Collected data =>
=== Section Start ===

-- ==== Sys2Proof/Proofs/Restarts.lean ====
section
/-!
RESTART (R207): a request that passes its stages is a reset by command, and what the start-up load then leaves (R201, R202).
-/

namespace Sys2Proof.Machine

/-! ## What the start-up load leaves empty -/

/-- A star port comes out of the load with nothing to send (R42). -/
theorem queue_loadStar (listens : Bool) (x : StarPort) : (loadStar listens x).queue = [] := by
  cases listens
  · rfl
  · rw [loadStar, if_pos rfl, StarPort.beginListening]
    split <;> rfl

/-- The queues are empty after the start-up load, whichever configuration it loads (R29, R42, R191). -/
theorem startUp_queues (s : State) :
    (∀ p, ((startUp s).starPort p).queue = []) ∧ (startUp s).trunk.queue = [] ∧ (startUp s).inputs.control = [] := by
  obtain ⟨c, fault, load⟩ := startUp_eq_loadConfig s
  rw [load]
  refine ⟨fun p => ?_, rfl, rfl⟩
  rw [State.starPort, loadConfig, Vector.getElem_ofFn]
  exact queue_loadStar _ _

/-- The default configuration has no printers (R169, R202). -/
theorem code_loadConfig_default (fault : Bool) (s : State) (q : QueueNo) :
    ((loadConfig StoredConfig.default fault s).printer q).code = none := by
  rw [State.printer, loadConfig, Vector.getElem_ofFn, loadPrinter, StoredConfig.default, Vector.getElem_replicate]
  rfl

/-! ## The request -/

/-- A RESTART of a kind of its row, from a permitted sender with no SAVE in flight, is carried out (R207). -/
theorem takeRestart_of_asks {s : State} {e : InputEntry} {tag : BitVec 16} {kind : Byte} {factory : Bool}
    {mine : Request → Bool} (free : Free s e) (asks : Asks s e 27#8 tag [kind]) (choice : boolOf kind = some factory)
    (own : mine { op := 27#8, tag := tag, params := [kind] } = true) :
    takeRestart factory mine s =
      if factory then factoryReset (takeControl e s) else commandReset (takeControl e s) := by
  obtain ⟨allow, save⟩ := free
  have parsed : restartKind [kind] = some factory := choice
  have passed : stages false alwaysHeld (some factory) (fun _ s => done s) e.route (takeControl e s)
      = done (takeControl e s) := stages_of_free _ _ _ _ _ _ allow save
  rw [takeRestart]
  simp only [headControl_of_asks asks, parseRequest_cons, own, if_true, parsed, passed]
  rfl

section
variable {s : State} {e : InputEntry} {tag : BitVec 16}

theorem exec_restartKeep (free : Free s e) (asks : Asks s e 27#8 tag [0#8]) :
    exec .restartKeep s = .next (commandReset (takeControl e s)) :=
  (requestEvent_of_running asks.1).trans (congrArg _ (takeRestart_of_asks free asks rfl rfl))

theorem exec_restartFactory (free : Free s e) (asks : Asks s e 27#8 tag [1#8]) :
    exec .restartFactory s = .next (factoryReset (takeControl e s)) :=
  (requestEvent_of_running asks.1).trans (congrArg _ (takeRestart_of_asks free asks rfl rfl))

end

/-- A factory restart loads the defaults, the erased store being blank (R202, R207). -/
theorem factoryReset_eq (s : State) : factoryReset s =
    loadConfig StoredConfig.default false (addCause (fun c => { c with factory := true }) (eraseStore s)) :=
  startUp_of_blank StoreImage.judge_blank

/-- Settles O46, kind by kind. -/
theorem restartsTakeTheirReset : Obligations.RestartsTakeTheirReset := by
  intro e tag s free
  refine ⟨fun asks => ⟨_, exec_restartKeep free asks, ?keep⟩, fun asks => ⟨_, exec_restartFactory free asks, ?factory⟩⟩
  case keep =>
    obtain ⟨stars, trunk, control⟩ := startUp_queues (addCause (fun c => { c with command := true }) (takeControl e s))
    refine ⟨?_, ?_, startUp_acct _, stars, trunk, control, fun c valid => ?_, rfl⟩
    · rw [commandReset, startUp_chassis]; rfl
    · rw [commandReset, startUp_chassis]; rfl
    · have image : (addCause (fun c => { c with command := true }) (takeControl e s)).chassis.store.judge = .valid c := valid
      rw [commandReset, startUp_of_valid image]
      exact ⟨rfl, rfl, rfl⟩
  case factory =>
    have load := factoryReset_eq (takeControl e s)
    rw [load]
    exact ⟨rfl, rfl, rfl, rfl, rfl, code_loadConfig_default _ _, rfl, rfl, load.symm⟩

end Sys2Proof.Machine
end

=== Section End ===
=== Section Start ===

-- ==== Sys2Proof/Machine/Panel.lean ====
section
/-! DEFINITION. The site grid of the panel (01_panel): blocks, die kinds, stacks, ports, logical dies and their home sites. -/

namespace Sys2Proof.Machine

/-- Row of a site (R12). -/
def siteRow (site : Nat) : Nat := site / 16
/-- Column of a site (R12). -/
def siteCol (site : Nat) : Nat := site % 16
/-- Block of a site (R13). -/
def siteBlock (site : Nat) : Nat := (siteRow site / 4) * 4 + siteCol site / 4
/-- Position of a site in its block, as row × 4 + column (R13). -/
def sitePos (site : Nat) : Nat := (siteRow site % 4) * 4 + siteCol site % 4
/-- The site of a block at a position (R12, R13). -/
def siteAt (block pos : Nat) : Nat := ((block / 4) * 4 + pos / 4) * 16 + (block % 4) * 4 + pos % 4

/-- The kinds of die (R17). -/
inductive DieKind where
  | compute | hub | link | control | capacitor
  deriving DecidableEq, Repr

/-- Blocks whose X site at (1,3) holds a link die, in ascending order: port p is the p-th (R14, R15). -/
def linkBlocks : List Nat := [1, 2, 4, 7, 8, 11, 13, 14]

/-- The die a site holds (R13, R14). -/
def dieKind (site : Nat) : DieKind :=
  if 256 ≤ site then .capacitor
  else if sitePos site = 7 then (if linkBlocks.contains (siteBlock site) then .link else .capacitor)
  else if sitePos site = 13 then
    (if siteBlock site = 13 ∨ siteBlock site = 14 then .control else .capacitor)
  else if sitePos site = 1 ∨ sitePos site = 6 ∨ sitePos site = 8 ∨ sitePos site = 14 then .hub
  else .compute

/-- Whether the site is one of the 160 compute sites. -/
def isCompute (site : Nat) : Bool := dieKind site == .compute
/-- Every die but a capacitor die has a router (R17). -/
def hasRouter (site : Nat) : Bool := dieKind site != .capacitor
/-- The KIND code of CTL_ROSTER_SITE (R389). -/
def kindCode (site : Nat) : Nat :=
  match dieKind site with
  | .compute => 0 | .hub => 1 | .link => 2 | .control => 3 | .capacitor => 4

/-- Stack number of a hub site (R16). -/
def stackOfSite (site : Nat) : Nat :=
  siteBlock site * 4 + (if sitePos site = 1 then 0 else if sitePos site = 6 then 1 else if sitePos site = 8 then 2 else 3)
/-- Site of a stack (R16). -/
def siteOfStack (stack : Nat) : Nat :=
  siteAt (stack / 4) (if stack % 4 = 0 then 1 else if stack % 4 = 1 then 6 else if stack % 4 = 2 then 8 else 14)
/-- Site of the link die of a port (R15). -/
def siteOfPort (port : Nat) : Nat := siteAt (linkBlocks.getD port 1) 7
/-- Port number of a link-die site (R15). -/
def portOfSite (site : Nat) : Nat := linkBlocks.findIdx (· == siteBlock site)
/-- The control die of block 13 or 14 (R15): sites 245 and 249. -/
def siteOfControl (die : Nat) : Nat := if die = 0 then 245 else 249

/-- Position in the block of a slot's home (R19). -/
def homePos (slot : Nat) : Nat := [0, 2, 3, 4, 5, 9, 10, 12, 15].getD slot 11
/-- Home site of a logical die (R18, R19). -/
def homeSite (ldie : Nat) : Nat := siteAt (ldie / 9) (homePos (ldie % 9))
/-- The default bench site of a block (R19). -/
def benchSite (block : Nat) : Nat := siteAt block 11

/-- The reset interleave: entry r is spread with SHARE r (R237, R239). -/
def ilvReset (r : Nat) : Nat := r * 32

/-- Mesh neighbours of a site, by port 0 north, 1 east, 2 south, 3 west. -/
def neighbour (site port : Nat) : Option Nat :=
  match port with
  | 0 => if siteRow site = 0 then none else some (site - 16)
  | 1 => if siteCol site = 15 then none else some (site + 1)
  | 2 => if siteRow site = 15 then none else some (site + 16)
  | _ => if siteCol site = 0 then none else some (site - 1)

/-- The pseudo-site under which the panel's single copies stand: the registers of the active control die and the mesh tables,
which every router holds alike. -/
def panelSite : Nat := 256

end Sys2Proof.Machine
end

=== Section End ===
=== Section Start ===

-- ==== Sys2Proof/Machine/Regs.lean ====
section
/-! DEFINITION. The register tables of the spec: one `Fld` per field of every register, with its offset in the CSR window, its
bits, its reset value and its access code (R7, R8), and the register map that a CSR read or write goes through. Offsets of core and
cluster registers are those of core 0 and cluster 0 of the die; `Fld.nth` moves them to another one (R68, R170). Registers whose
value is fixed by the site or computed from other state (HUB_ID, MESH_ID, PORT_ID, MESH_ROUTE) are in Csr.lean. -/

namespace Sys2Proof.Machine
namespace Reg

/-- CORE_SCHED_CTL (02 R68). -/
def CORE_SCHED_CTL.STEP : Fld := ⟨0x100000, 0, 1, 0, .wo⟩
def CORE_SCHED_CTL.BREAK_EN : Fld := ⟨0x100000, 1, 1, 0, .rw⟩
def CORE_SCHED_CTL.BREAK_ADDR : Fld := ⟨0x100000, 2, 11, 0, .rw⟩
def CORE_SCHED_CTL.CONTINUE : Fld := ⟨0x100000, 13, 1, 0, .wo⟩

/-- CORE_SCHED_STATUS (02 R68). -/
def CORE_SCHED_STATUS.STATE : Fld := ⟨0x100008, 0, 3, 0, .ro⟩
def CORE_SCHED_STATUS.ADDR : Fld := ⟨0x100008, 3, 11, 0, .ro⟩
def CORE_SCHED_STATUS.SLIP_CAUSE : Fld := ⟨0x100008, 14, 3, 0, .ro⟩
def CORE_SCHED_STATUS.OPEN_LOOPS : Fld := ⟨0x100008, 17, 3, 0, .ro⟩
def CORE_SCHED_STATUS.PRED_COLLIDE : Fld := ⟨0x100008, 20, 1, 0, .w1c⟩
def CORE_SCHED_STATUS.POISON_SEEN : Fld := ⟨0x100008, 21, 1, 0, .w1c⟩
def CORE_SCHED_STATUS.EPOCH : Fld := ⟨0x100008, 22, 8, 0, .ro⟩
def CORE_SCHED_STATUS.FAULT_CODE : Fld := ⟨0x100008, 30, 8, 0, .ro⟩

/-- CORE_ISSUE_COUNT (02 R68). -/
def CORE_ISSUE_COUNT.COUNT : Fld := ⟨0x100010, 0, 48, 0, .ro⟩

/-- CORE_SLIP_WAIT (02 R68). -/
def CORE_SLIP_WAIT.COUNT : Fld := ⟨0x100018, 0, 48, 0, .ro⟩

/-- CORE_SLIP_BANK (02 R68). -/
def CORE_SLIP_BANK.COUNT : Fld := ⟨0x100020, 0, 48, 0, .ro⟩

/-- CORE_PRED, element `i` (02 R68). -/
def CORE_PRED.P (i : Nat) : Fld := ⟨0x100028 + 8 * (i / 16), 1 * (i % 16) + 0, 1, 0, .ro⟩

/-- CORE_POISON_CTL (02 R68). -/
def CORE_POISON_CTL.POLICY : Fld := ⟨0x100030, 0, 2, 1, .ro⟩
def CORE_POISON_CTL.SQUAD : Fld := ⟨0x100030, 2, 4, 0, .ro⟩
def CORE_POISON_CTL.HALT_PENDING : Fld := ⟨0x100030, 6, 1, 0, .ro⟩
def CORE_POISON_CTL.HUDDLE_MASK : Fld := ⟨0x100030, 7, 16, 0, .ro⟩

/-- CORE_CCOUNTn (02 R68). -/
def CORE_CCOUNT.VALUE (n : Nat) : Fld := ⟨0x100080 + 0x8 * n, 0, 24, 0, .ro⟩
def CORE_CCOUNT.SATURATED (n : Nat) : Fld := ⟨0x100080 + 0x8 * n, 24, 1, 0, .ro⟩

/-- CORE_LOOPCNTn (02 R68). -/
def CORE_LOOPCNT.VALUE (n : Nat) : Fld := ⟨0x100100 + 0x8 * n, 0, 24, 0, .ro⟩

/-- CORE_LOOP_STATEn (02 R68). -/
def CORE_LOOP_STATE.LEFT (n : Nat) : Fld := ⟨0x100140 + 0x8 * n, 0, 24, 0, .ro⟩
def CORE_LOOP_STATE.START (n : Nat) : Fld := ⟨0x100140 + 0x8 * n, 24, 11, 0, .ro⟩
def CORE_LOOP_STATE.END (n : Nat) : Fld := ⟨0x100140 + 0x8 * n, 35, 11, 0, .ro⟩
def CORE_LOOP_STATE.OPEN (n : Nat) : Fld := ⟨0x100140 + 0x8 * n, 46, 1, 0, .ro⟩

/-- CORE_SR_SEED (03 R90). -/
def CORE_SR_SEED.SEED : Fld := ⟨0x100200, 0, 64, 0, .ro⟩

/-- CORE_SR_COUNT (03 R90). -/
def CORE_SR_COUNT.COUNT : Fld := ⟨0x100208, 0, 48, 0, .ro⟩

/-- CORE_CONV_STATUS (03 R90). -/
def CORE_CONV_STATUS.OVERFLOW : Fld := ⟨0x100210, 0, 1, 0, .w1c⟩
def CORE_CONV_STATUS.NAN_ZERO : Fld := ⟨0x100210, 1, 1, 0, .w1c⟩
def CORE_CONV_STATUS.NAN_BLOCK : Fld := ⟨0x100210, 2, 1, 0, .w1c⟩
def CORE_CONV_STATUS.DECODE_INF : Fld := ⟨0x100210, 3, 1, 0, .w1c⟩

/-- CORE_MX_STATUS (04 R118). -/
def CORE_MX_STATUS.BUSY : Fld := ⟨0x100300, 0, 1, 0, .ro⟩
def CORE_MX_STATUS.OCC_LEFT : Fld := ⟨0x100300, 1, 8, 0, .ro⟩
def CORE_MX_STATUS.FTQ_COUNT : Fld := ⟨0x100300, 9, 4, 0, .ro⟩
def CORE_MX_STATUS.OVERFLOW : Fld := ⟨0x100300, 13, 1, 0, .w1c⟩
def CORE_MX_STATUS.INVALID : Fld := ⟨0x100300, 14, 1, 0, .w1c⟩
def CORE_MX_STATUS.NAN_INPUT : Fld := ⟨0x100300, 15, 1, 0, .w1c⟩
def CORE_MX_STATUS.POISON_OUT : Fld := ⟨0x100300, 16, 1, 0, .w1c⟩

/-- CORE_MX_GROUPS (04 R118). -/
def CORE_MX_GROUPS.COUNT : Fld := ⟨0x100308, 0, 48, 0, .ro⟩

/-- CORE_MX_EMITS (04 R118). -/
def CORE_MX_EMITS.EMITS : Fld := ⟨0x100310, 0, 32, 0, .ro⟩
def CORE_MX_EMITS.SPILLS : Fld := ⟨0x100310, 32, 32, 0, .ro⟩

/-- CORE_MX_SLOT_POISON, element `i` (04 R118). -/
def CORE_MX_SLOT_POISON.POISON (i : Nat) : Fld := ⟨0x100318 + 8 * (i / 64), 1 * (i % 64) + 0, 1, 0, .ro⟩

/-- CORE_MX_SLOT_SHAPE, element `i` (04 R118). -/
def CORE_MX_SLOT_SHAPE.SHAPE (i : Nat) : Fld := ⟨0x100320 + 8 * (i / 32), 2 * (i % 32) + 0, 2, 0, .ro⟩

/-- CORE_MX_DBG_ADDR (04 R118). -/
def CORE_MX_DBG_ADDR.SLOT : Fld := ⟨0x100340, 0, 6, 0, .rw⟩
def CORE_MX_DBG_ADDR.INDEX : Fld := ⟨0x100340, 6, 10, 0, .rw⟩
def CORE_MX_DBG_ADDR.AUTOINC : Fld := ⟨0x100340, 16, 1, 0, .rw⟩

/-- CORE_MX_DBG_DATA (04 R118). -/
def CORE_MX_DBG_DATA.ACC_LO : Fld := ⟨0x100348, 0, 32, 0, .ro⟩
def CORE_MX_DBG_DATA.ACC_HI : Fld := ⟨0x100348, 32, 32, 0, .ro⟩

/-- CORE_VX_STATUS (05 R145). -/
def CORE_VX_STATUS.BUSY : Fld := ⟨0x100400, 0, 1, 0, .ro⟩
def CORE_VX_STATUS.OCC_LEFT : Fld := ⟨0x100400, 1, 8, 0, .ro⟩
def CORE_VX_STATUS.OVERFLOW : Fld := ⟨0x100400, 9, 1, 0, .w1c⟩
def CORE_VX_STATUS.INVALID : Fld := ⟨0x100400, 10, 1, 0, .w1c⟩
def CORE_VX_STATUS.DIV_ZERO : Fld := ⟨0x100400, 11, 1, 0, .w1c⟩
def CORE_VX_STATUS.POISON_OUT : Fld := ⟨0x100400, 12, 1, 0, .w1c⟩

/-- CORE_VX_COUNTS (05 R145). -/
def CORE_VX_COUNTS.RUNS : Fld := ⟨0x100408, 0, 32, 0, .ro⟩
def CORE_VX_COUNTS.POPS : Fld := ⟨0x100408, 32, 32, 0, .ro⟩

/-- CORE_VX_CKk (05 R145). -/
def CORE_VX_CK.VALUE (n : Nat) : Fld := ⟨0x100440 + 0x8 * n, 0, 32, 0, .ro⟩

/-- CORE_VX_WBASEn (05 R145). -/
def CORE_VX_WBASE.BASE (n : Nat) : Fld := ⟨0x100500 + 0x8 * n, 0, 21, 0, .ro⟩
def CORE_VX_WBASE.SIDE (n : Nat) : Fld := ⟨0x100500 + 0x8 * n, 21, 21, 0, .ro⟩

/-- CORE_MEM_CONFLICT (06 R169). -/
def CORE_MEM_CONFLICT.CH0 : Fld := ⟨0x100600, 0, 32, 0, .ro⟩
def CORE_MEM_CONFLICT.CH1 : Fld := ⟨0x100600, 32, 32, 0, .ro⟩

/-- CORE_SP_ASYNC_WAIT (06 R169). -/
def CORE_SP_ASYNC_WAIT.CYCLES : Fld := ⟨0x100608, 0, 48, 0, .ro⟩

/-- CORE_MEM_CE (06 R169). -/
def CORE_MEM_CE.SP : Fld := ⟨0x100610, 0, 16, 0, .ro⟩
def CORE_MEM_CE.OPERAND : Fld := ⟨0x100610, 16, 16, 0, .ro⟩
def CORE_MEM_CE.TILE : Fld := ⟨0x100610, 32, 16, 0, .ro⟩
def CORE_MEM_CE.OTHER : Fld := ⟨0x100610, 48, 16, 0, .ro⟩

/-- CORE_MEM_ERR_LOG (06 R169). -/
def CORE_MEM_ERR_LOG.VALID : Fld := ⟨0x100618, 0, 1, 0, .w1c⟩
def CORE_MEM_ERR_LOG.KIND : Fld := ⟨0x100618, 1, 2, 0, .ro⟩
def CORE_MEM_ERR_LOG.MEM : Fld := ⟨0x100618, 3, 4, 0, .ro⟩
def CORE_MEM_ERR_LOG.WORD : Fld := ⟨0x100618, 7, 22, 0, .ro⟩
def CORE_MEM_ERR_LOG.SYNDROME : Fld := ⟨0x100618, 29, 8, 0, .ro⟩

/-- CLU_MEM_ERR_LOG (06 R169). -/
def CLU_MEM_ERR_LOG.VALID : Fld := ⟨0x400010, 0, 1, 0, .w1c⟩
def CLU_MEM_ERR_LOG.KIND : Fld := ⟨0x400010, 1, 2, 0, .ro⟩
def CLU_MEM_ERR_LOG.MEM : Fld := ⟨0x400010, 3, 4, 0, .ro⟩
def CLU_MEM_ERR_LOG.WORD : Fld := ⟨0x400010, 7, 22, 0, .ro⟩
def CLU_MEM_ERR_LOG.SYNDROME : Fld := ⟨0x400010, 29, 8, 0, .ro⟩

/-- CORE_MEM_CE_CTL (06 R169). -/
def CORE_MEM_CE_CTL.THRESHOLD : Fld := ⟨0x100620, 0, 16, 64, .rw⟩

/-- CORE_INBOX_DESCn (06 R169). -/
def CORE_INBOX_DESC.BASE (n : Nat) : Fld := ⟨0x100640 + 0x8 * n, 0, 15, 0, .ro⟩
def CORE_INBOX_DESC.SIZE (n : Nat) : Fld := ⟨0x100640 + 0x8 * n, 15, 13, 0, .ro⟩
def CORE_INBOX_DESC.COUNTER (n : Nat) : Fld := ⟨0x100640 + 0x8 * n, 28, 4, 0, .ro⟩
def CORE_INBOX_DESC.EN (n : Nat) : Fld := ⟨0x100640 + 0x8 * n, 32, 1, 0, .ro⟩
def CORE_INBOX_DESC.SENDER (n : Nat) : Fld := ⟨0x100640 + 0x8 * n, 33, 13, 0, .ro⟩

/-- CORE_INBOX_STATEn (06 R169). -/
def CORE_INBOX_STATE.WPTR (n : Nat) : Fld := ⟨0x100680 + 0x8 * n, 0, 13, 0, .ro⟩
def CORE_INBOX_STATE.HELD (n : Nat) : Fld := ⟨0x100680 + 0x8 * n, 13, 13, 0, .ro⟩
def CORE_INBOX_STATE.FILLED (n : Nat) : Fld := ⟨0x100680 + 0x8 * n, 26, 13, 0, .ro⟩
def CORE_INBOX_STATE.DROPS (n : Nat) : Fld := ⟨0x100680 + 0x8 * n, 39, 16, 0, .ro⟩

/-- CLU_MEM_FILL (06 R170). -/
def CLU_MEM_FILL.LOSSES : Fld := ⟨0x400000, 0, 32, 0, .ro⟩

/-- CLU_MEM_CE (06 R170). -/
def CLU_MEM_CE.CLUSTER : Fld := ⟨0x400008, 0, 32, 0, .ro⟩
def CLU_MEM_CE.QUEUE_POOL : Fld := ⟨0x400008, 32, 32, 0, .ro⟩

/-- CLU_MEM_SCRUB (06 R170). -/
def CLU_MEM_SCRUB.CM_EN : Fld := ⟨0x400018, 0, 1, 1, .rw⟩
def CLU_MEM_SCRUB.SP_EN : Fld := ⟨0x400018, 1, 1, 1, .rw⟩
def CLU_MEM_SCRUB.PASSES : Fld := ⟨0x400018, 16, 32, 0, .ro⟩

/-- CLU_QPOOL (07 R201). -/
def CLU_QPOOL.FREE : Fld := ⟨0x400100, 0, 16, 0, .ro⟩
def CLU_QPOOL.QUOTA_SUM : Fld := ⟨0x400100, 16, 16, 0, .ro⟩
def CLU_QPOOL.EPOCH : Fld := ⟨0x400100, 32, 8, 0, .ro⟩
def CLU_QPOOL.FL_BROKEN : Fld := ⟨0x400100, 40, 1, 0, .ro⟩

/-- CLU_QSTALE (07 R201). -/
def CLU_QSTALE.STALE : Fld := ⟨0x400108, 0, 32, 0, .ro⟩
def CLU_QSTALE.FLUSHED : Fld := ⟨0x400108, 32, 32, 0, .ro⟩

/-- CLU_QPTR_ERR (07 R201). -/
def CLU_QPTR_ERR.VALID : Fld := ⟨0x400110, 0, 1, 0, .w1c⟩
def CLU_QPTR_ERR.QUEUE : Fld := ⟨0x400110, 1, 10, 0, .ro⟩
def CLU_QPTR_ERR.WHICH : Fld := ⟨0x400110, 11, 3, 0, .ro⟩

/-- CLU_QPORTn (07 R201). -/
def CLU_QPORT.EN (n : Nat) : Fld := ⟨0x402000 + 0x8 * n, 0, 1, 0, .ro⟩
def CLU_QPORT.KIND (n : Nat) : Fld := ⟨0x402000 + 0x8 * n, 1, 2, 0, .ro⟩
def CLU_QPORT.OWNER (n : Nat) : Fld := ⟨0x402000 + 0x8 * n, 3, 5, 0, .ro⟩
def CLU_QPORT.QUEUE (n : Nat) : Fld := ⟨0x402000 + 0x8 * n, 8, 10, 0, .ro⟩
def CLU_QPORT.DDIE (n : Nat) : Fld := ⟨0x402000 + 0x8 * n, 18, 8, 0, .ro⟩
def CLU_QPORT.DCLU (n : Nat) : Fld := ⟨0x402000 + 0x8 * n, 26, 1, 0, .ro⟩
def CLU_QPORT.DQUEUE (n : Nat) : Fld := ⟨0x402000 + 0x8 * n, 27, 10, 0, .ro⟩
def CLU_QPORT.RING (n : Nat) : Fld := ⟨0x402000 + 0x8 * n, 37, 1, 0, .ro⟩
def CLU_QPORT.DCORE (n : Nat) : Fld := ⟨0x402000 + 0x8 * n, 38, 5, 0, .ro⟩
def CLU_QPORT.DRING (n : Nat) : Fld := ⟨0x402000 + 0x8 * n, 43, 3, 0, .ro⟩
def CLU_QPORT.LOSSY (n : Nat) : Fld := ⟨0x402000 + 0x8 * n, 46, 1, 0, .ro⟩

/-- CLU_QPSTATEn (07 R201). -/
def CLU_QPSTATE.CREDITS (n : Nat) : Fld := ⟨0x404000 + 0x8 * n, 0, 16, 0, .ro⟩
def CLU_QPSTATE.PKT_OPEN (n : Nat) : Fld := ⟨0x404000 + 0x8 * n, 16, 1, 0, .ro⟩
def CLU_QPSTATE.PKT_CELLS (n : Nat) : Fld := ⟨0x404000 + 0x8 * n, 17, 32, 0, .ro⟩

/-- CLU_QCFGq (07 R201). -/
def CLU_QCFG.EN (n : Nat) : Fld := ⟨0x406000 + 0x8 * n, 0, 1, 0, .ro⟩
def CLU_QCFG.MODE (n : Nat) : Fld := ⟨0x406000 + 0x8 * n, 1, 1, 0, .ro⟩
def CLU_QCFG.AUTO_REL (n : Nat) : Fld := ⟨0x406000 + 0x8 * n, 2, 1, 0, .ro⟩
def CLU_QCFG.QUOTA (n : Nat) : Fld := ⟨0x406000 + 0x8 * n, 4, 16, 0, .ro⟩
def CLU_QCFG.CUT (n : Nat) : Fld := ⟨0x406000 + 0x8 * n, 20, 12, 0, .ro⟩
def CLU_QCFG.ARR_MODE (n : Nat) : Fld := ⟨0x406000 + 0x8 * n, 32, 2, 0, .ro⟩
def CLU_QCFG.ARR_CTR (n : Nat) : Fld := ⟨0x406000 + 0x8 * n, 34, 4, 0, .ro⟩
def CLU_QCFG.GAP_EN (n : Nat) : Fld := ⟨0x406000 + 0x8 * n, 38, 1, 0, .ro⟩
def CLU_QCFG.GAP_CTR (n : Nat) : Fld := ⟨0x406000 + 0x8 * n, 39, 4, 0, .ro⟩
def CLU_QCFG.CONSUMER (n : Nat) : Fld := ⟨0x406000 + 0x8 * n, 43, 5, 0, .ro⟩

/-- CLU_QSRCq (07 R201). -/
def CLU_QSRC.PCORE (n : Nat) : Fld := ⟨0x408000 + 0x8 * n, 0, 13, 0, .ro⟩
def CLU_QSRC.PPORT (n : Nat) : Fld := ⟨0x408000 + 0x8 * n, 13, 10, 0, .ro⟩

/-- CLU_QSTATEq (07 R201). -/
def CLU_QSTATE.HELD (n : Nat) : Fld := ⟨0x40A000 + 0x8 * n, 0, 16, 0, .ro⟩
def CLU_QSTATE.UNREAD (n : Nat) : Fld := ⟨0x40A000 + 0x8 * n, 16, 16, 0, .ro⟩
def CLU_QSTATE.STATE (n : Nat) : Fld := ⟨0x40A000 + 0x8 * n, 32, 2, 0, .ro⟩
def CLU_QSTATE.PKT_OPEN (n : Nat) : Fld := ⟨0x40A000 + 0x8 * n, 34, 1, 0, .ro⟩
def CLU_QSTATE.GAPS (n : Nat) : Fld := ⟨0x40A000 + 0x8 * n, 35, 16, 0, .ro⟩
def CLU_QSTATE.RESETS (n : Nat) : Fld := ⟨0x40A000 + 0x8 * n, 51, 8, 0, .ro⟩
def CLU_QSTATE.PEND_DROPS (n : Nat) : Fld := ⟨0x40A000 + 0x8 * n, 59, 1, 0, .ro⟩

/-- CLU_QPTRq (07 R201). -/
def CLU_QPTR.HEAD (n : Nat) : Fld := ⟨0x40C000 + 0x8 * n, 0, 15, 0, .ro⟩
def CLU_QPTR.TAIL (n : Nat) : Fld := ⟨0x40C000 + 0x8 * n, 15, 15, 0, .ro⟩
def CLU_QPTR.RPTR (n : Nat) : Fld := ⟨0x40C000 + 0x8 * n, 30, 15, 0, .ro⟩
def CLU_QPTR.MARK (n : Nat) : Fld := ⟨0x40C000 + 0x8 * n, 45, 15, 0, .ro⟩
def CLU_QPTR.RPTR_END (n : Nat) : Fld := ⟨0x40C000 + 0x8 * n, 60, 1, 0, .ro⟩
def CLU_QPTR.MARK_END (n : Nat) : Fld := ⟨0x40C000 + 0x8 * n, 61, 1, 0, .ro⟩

=== Section End ===

YOUR TASK => When you reach the line with "def CLU_QCFG.CUT (n" in the records above, start writing out lines exactly, and stop once the line with "def CLU_QPTR.MARK_END (n" has been written; include nothing else.

PROBLEM SOLUTION =>
def CLU_QCFG.CUT (n : Nat) : Fld := ⟨0x406000 + 0x8 * n, 20, 12, 0, .ro⟩
def CLU_QCFG.ARR_MODE (n : Nat) : Fld := ⟨0x406000 + 0x8 * n, 32, 2, 0, .ro⟩
def CLU_QCFG.ARR_CTR (n : Nat) : Fld := ⟨0x406000 + 0x8 * n, 34, 4, 0, .ro⟩
def CLU_QCFG.GAP_EN (n : Nat) : Fld := ⟨0x406000 + 0x8 * n, 38, 1, 0, .ro⟩
def CLU_QCFG.GAP_CTR (n : Nat) : Fld := ⟨0x406000 + 0x8 * n, 39, 4, 0, .ro⟩
def CLU_QCFG.CONSUMER (n : Nat) : Fld := ⟨0x406000 + 0x8 * n, 43, 5, 0, .ro⟩

/-- CLU_QSRCq (07 R201). -/
def CLU_QSRC.PCORE (n : Nat) : Fld := ⟨0x408000 + 0x8 * n, 0, 13, 0, .ro⟩
def CLU_QSRC.PPORT (n : Nat) : Fld := ⟨0x408000 + 0x8 * n, 13, 10, 0, .ro⟩

/-- CLU_QSTATEq (07 R201). -/
def CLU_QSTATE.HELD (n : Nat) : Fld := ⟨0x40A000 + 0x8 * n, 0, 16, 0, .ro⟩
def CLU_QSTATE.UNREAD (n : Nat) : Fld := ⟨0x40A000 + 0x8 * n, 16, 16, 0, .ro⟩
def CLU_QSTATE.STATE (n : Nat) : Fld := ⟨0x40A000 + 0x8 * n, 32, 2, 0, .ro⟩
def CLU_QSTATE.PKT_OPEN (n : Nat) : Fld := ⟨0x40A000 + 0x8 * n, 34, 1, 0, .ro⟩
def CLU_QSTATE.GAPS (n : Nat) : Fld := ⟨0x40A000 + 0x8 * n, 35, 16, 0, .ro⟩
def CLU_QSTATE.RESETS (n : Nat) : Fld := ⟨0x40A000 + 0x8 * n, 51, 8, 0, .ro⟩
def CLU_QSTATE.PEND_DROPS (n : Nat) : Fld := ⟨0x40A000 + 0x8 * n, 59, 1, 0, .ro⟩

/-- CLU_QPTRq (07 R201). -/
def CLU_QPTR.HEAD (n : Nat) : Fld := ⟨0x40C000 + 0x8 * n, 0, 15, 0, .ro⟩
def CLU_QPTR.TAIL (n : Nat) : Fld := ⟨0x40C000 + 0x8 * n, 15, 15, 0, .ro⟩
def CLU_QPTR.RPTR (n : Nat) : Fld := ⟨0x40C000 + 0x8 * n, 30, 15, 0, .ro⟩
def CLU_QPTR.MARK (n : Nat) : Fld := ⟨0x40C000 + 0x8 * n, 45, 15, 0, .ro⟩
def CLU_QPTR.RPTR_END (n : Nat) : Fld := ⟨0x40C000 + 0x8 * n, 60, 1, 0, .ro⟩
def CLU_QPTR.MARK_END (n : Nat) : Fld := ⟨0x40C000 + 0x8 * n, 61, 1, 0, .ro⟩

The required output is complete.